When I started working with computers on humanities tasks in the 1980s, some people were using mainframes but we decided to use separate PCs because we could control them ourselves, and not have to wait for our low-priority programs to run in the middle of the night, and because we could get at least some mass storage. But my work with Linguistic Atlas data always pushed the limits of storage, and of processing once we started using statistics. We were noticed by the U of Georgia Computing and networking Service when we tried to run statistics on their mainframe, and used more computing time than they realized we needed. While personal computers will always be our choice for data entry and writing/running small programs, we now have to have larger infrastructure for our large data sets and for Web distribution of our materials. This means cooperation with units in the university that manage bigger infrastructure than we can run in the office. It took a long time for us to realize that our natural partner was not the computing and networking unit at the university, but instead the university library. Many of our colleagues in the sciences need ultra fast processing, and that is what our Georgia computing administration has provided. But what we need in the humanities is the ability to create interactive programs to store and present great masses of information, and the library is the unit of the university whose mission it is to do that.
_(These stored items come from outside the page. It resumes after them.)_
/-- A request of a drive that its screen turns away is answered by the screen, and nothing more is done (R167). -/
theorem driveRequest_turnedAway {s : State} {h : Head} {k : Kind} {n : Nat} {c : Code}
    (a : screen (s.heard h k) h k n none = some c) (answer : State → Code × Answer) (act : State → State) :
    driveRequest s h k n answer act = s.answering (s.heard h k) h k (c, .nothing) := by
  unfold driveRequest
  dsimp only
  rw [show screen ((s.takeRequest h k).dropSnapshot h.link) h k n none = some c from a, State.answering_heard]
  rfl

/-! ## Fields that a presence byte precedes -/

/-- A field sent as its value or its absence is read as it was sent (R174). -/
@[simp] theorem withRead_of {α : Type} (o : Option α) (act : Option α → State → State × (Code × Answer)) :
    withRead (.of o) act = act o := by
  cases o <;> rfl
@[simp] theorem withRead_present {α : Type} (a : α) (act : Option α → State → State × (Code × Answer)) :
    withRead (.present a) act = act (some a) := rfl
@[simp] theorem withRead_absent {α : Type} (act : Option α → State → State × (Code × Answer)) :
    withRead .absent act = act none := rfl

/-- A presence byte that no code assigns is refused, and nothing else happens (R167, R174). -/
@[simp] theorem withRead_unassigned {α : Type} (n : Nat) (act : Option α → State → State × (Code × Answer)) (s : State) :
    withRead (.unassigned n) act s = (s, refuse .outOfRange) := rfl

/-! ## Frames that DAMAGED_FRAME's bytes complete -/

/-- A frame is taken as `exec` takes the command that it is, which is no DAMAGED_FRAME; any other command is no frame. -/
theorem execFrame_eq (i : Instr) (s : State) :
    (execFrame i s = exec i s ∧ ∀ l b, i ≠ .damagedFrame l b) ∨ execFrame i s = .next s := by
  cases i <;> first | exact .inr rfl | exact .inl ⟨rfl, nofun⟩

/-- What every frame's command keeps, and what the port, the frames sent and the frame errors do not touch, the bytes of
DAMAGED_FRAME keep. -/
theorem State.takeBytes_keeps {P : State → Prop} (hp : ∀ s p, P s → P { s with ports := p })
    (hf : ∀ s f, P s → P { s with frameErrors := f }) (hs : ∀ s l, P s → P { s with sent := l })
    (he : ∀ i s t, (∀ l b, i ≠ .damagedFrame l b) → exec i s = .next t → P s → P t) (s : State) (l : Link)
    (bytes : List RxByte) (h : P s) : P (s.takeBytes l bytes) := by
  have one : ∀ (s : State) (x : Received), P s → P (s.takeReceived l x) := by
    intro s x h
    cases x with
    | nothing => exact h
    | damaged => exact hf _ _ h
    | frame b =>
      unfold State.takeReceived
      dsimp only
      split
      · next t e =>
        rcases execFrame_eq (readFrame l b) s with ⟨k, d⟩ | k
        · exact hs _ _ (he _ _ _ d (k.symm.trans e) h)
        · rw [k] at e
          cases e
          exact hs _ _ h
      · exact h
      · exact h
  have all : ∀ (xs : List Received) (s : State), P s → P (xs.foldl (fun s x => s.takeReceived l x) s) := by
    intro xs
    induction xs with
    | nil => exact fun _ h => h
    | cons x rest ih => exact fun s h => ih _ (one _ _ h)
  exact hp _ _ (all _ _ (hp _ _ h))

/-! ## Tables of tests -/

/-- A request whose tests all pass is taken. -/
theorem State.tested_none {s : State} {tests : List (Bool × Reason)} (h : firstFailing tests = none)
    (act : State → State × (Code × Answer)) : s.tested tests act = act s := by
  unfold State.tested; rw [h]

/-- A request with a test that fails is refused by the first that does, and nothing changes. -/
theorem State.tested_some {s : State} {tests : List (Bool × Reason)} {r : Reason} (h : firstFailing tests = some r)
    (act : State → State × (Code × Answer)) : s.tested tests act = (s, refuse r) := by
  unfold State.tested; rw [h]

/-- A table passes when none of its tests fails. -/
theorem firstFailing_eq_none {tests : List (Bool × Reason)} : firstFailing tests = none ↔ ∀ e ∈ tests, e.1 = false := by
  induction tests with
  | nil => simp [firstFailing]
  | cons e rest ih =>
    obtain ⟨b, r⟩ := e
    cases b <;> simp [firstFailing, ih]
My grant resources have helped the library to create the infrastructure that we need for the Atlas, and the library has gone even further to make such infrastructure available to others in the humanities. In Europe the situation is very uneven. I have heard of impressive humanities computing networks in Germany and Norway. Not so much, yet, in the Nordic countries even though there are lots of great digital humanities projects in Finland, Norway, and Sweden. Support for the digital humanities in England seems to have declined, for example with the demise of its digital humanities institutional organization and the removal of digital humanities from the Oxford Computing and Networking Service to the Bodleian Library. In Eastern and Southern Europe (perhaps with Italy as exception) the situation is much worse. The bottom line is that those of us in the humanities really have to have institutional partners for infrastructure. We cannot sit by ourselves with laptops in our ivory towers.

While cooperation is essential for building digital research infrastructures for the humanities, there is also always the difficult question of sustainability and maintenance. What happens after a project is finished – and what can we do to keep the digital resources sustained?

The end of projects is inevitable. All of our digital humanities developments begin with smart people who dream them up and find a way to implement them. But those smart people are usually not followed by people quite as smart, or at least not as interested in the aging projects as the original inventors. When projects lose their momentum there simply is no current way to keep them alive, even as not-working images instead of interactive programs. I have tried to plan for this on the Linguistic Atlas Project by creating a maintenance-free part of our site, the Data Download Center, a file structure from which users can download all of our data.  Our interactive elements in the Web site will eventually go dark when there is nobody to maintain them. Our partner the library cannot afford to pay people to maintain our site. That’s been my biggest job over the decades, not to invent the tools and sites, but to find money consistently to pay for their maintenance and development. While we do not have access to as much grant money as natural and physical scientists do, not to mention medical professionals, there has been enough money for me to keep the office open for decades. But when I retire, none of that money will be coming in. The best we can hope for is that maintenance-free portions of sites will still be available even after the fancier parts that need maintenance have failed. Maybe this is a gloomy prediction, but at the moment I do not have a better plan.